## Problem to work on:
Below are lines of data; give the number of them that contain "cntC", and only that.

## Data for the task:
§

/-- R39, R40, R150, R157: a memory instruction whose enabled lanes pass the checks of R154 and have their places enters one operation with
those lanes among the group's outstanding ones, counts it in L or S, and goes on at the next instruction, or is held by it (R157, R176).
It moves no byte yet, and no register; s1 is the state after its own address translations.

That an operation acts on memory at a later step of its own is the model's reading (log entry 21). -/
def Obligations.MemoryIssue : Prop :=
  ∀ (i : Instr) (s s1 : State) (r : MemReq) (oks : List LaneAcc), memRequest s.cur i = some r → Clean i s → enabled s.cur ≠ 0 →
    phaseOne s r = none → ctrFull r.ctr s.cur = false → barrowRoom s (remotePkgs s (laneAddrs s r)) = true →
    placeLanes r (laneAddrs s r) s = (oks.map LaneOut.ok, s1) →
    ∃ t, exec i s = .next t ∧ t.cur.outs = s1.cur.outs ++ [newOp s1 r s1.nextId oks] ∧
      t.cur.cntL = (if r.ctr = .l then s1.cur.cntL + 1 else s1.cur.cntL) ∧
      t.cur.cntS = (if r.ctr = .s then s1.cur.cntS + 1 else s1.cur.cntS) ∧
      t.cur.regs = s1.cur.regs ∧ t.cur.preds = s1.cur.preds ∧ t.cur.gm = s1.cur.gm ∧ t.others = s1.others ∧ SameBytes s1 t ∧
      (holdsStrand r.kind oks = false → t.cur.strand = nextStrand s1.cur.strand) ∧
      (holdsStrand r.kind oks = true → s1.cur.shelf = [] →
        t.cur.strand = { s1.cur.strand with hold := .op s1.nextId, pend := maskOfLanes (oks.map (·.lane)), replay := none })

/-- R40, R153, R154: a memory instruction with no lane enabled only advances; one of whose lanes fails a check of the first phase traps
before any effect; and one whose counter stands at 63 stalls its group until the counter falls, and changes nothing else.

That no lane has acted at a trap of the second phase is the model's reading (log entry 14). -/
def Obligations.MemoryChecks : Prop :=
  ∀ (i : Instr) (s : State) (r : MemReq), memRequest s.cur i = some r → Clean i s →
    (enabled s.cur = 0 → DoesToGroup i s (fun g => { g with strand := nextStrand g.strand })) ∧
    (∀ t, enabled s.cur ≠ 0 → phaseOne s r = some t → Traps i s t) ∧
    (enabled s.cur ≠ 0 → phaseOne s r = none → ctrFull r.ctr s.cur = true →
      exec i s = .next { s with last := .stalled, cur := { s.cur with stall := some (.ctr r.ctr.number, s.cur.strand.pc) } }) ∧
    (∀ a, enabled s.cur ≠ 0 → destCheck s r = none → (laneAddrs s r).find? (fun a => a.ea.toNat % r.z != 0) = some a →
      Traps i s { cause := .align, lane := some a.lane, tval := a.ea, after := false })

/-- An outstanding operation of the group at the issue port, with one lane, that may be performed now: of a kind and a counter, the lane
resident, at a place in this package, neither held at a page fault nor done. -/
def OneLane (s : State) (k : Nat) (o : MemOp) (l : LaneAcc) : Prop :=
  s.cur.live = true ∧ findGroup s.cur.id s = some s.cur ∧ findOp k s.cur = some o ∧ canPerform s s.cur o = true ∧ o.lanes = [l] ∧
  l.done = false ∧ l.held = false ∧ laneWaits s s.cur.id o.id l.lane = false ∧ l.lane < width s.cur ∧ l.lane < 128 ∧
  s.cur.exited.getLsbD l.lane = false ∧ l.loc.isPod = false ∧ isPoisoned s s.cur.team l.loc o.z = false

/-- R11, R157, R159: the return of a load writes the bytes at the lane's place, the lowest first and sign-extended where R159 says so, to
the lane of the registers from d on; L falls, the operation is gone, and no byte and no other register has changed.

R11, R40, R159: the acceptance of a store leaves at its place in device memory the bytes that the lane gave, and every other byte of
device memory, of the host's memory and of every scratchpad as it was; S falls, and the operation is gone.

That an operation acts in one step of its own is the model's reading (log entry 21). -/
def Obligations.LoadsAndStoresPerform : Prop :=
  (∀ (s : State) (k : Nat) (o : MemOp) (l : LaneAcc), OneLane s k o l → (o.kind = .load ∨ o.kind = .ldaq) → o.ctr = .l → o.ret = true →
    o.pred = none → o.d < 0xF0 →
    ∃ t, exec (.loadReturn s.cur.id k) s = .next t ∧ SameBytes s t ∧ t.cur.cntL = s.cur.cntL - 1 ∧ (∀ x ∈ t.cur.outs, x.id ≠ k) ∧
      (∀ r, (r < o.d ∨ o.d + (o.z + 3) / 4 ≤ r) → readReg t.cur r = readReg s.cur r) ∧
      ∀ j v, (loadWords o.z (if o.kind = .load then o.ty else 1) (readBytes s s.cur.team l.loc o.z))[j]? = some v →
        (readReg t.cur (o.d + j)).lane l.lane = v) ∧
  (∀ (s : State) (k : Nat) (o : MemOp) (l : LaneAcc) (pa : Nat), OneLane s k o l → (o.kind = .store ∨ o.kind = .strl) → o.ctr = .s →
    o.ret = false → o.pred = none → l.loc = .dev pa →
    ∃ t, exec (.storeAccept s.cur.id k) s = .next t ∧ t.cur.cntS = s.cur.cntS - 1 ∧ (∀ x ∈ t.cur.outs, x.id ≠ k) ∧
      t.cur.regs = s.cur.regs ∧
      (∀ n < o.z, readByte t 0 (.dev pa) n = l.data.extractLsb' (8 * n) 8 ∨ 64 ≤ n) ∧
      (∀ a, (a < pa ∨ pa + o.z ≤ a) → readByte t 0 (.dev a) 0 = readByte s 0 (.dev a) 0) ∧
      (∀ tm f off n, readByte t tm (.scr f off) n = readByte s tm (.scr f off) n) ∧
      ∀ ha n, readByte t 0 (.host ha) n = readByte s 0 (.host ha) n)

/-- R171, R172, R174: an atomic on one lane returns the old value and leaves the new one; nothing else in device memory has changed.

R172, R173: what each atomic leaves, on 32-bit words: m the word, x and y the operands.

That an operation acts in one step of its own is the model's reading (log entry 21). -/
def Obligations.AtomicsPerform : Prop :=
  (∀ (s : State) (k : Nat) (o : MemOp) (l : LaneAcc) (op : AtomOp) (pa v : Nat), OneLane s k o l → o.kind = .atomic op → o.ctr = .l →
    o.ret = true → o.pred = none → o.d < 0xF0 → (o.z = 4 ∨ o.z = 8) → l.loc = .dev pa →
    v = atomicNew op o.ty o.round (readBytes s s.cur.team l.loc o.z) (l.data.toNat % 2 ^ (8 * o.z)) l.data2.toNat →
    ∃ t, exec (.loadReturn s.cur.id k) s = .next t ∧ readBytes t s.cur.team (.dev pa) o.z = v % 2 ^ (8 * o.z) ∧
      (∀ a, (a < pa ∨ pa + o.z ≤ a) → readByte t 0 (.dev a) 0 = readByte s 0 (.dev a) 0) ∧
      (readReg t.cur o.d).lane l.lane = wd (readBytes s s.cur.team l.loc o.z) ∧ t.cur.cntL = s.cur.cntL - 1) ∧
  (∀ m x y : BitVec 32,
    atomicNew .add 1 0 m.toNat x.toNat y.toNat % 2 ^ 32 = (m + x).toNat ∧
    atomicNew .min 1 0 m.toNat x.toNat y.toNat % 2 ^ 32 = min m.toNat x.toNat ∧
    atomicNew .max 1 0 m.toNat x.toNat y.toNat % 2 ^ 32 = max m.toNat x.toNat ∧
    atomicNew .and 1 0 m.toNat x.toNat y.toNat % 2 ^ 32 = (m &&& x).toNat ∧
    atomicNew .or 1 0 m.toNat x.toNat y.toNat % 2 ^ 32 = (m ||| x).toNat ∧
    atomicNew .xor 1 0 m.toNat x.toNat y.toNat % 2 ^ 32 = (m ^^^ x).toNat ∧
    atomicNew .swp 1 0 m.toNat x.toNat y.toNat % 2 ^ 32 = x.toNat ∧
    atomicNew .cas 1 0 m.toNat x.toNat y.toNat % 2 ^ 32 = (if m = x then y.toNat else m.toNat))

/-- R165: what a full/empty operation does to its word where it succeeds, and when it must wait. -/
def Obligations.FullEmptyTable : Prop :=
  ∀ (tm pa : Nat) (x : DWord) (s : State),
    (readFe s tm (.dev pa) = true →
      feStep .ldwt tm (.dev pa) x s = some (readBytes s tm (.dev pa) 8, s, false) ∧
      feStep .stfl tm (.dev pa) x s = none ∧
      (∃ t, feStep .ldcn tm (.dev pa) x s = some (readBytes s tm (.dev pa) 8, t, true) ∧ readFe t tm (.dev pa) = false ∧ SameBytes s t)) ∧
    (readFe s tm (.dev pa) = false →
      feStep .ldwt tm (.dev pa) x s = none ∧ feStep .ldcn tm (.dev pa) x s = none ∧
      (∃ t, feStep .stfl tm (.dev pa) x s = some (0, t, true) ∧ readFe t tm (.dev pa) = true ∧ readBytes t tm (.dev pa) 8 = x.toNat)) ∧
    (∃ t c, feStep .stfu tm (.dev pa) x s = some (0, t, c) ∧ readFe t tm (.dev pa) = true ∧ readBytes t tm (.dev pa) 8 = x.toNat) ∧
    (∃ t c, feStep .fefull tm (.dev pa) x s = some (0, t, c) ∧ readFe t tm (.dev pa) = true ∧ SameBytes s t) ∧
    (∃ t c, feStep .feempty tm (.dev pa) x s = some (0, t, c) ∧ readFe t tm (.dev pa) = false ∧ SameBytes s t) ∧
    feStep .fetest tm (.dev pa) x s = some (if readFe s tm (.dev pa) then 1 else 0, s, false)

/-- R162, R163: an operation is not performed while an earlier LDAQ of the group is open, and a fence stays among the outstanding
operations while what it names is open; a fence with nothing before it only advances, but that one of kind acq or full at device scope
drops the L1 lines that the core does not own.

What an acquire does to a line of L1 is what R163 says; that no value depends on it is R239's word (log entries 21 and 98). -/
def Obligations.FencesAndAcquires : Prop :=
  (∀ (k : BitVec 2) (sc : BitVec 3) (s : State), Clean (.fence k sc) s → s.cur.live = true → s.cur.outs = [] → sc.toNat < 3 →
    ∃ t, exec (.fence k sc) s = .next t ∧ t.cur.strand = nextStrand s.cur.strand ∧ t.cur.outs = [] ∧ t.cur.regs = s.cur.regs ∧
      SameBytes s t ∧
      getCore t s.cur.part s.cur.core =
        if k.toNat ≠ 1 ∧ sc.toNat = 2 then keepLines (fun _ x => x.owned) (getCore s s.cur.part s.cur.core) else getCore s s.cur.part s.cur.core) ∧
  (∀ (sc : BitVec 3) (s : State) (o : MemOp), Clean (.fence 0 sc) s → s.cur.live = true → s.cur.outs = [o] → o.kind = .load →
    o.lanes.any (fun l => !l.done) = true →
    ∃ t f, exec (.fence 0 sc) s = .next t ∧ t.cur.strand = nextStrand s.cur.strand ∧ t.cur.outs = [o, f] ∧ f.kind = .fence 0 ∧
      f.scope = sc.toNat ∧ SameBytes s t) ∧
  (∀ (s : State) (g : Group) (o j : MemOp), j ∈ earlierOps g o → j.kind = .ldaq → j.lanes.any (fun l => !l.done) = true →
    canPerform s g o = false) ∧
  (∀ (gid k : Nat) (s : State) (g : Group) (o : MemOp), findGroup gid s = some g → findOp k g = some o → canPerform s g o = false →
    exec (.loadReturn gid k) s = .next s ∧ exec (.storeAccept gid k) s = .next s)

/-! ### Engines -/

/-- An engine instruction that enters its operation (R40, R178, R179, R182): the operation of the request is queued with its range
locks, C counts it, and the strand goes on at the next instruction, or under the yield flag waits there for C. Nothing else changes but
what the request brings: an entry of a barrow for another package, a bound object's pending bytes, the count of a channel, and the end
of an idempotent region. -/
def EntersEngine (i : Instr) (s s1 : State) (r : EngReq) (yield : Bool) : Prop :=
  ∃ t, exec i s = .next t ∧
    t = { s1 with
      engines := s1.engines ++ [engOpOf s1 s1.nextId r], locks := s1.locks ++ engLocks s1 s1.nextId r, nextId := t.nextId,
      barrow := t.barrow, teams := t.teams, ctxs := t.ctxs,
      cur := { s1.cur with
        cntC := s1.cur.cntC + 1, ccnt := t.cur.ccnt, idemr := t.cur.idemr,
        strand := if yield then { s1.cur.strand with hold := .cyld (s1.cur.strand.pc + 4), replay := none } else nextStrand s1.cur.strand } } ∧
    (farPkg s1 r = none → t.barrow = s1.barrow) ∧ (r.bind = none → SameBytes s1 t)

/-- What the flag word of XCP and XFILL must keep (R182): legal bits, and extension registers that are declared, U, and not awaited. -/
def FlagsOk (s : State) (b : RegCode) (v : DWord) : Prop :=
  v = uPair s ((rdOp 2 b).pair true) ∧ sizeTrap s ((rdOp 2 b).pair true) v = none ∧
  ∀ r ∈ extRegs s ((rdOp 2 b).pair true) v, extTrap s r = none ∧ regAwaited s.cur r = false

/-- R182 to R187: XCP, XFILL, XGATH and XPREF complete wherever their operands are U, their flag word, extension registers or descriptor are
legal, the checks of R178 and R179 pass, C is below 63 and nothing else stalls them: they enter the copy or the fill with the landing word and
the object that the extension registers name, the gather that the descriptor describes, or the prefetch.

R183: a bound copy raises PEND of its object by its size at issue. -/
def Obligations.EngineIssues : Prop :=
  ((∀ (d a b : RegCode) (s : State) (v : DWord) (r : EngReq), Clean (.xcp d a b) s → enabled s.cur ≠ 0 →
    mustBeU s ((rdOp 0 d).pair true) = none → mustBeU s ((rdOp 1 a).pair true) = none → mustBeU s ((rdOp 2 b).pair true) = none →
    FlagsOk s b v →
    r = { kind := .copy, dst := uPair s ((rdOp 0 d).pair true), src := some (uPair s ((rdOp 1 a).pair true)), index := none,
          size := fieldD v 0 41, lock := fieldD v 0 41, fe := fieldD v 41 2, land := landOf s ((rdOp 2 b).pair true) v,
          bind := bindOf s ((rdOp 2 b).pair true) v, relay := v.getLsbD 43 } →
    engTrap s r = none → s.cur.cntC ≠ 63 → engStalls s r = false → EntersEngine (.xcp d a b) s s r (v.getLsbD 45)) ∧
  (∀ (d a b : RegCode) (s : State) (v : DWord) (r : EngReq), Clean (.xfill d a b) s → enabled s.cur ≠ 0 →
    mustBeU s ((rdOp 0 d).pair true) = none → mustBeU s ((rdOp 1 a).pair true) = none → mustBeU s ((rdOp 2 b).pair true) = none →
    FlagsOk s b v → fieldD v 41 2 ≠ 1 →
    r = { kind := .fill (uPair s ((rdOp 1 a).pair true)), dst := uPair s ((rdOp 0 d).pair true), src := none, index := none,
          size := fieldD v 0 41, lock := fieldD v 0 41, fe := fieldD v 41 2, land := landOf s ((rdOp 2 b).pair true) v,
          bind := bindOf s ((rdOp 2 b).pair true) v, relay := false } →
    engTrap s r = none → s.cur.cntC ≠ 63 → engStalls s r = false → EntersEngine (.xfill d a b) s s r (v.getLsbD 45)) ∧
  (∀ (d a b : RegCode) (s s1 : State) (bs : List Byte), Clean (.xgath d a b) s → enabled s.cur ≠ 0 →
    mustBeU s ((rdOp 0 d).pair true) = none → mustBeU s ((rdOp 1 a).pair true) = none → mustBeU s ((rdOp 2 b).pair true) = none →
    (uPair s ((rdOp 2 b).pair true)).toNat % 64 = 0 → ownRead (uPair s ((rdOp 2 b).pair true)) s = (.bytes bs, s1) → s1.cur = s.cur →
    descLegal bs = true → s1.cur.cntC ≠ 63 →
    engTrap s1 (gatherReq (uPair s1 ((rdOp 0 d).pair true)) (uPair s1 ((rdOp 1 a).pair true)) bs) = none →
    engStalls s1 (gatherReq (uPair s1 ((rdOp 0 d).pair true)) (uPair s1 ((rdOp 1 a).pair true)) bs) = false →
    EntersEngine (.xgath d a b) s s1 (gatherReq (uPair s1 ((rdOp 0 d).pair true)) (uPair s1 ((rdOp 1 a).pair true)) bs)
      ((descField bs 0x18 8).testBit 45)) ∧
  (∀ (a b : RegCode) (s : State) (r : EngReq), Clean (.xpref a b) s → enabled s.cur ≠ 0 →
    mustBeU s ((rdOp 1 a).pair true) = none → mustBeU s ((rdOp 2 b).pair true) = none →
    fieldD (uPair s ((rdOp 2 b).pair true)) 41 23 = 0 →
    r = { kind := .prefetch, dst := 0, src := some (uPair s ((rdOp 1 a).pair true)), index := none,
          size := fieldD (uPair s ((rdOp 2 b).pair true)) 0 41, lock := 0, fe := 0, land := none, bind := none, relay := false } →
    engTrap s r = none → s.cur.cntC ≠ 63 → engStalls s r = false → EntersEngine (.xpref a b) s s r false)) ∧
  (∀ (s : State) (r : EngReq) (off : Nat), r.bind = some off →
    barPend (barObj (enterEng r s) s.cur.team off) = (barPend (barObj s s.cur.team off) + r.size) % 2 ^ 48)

§

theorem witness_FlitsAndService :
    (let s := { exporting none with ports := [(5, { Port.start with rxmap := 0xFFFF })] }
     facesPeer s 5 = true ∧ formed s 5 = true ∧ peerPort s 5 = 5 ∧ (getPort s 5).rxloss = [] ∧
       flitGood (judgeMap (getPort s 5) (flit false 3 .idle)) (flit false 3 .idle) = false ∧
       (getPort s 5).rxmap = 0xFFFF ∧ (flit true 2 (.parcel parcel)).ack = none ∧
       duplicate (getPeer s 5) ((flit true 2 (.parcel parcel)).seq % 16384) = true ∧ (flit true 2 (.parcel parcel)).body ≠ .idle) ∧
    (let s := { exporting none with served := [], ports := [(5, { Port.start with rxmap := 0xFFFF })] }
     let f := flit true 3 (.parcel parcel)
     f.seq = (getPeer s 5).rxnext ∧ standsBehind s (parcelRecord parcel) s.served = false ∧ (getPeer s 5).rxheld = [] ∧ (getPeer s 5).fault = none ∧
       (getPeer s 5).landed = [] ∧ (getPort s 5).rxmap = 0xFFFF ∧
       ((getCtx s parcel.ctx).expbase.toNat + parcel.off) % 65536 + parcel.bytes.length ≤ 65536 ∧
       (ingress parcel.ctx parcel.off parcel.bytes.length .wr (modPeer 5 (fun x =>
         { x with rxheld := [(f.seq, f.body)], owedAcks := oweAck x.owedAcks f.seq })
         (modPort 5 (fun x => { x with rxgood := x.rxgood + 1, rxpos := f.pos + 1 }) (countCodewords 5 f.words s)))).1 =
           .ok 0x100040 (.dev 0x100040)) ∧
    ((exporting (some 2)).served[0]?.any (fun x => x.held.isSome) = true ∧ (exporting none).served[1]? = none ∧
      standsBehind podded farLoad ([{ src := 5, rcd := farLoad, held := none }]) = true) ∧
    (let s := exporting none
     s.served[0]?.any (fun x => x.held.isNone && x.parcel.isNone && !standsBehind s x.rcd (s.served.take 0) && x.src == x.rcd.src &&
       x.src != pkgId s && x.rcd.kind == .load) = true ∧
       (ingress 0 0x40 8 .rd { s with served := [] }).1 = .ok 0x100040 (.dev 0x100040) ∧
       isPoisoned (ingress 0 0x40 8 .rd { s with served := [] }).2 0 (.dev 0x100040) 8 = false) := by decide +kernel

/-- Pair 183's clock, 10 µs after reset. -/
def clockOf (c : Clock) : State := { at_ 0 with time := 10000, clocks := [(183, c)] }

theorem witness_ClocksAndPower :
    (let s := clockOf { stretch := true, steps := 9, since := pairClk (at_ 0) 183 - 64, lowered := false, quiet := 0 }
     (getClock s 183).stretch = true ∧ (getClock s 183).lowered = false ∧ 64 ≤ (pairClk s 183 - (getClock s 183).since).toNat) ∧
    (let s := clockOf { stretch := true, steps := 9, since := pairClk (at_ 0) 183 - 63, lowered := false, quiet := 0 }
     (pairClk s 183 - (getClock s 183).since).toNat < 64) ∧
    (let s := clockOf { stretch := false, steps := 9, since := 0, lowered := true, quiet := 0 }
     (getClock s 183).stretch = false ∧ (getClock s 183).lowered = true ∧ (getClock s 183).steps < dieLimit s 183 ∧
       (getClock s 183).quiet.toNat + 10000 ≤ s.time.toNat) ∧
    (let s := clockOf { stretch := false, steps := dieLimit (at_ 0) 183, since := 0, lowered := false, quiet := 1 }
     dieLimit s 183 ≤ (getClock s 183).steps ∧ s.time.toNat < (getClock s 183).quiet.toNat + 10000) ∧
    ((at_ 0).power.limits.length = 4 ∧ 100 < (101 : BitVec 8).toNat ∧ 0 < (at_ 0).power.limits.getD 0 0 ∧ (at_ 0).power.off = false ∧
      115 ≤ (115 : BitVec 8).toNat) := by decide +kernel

§

## Solved exercise:
5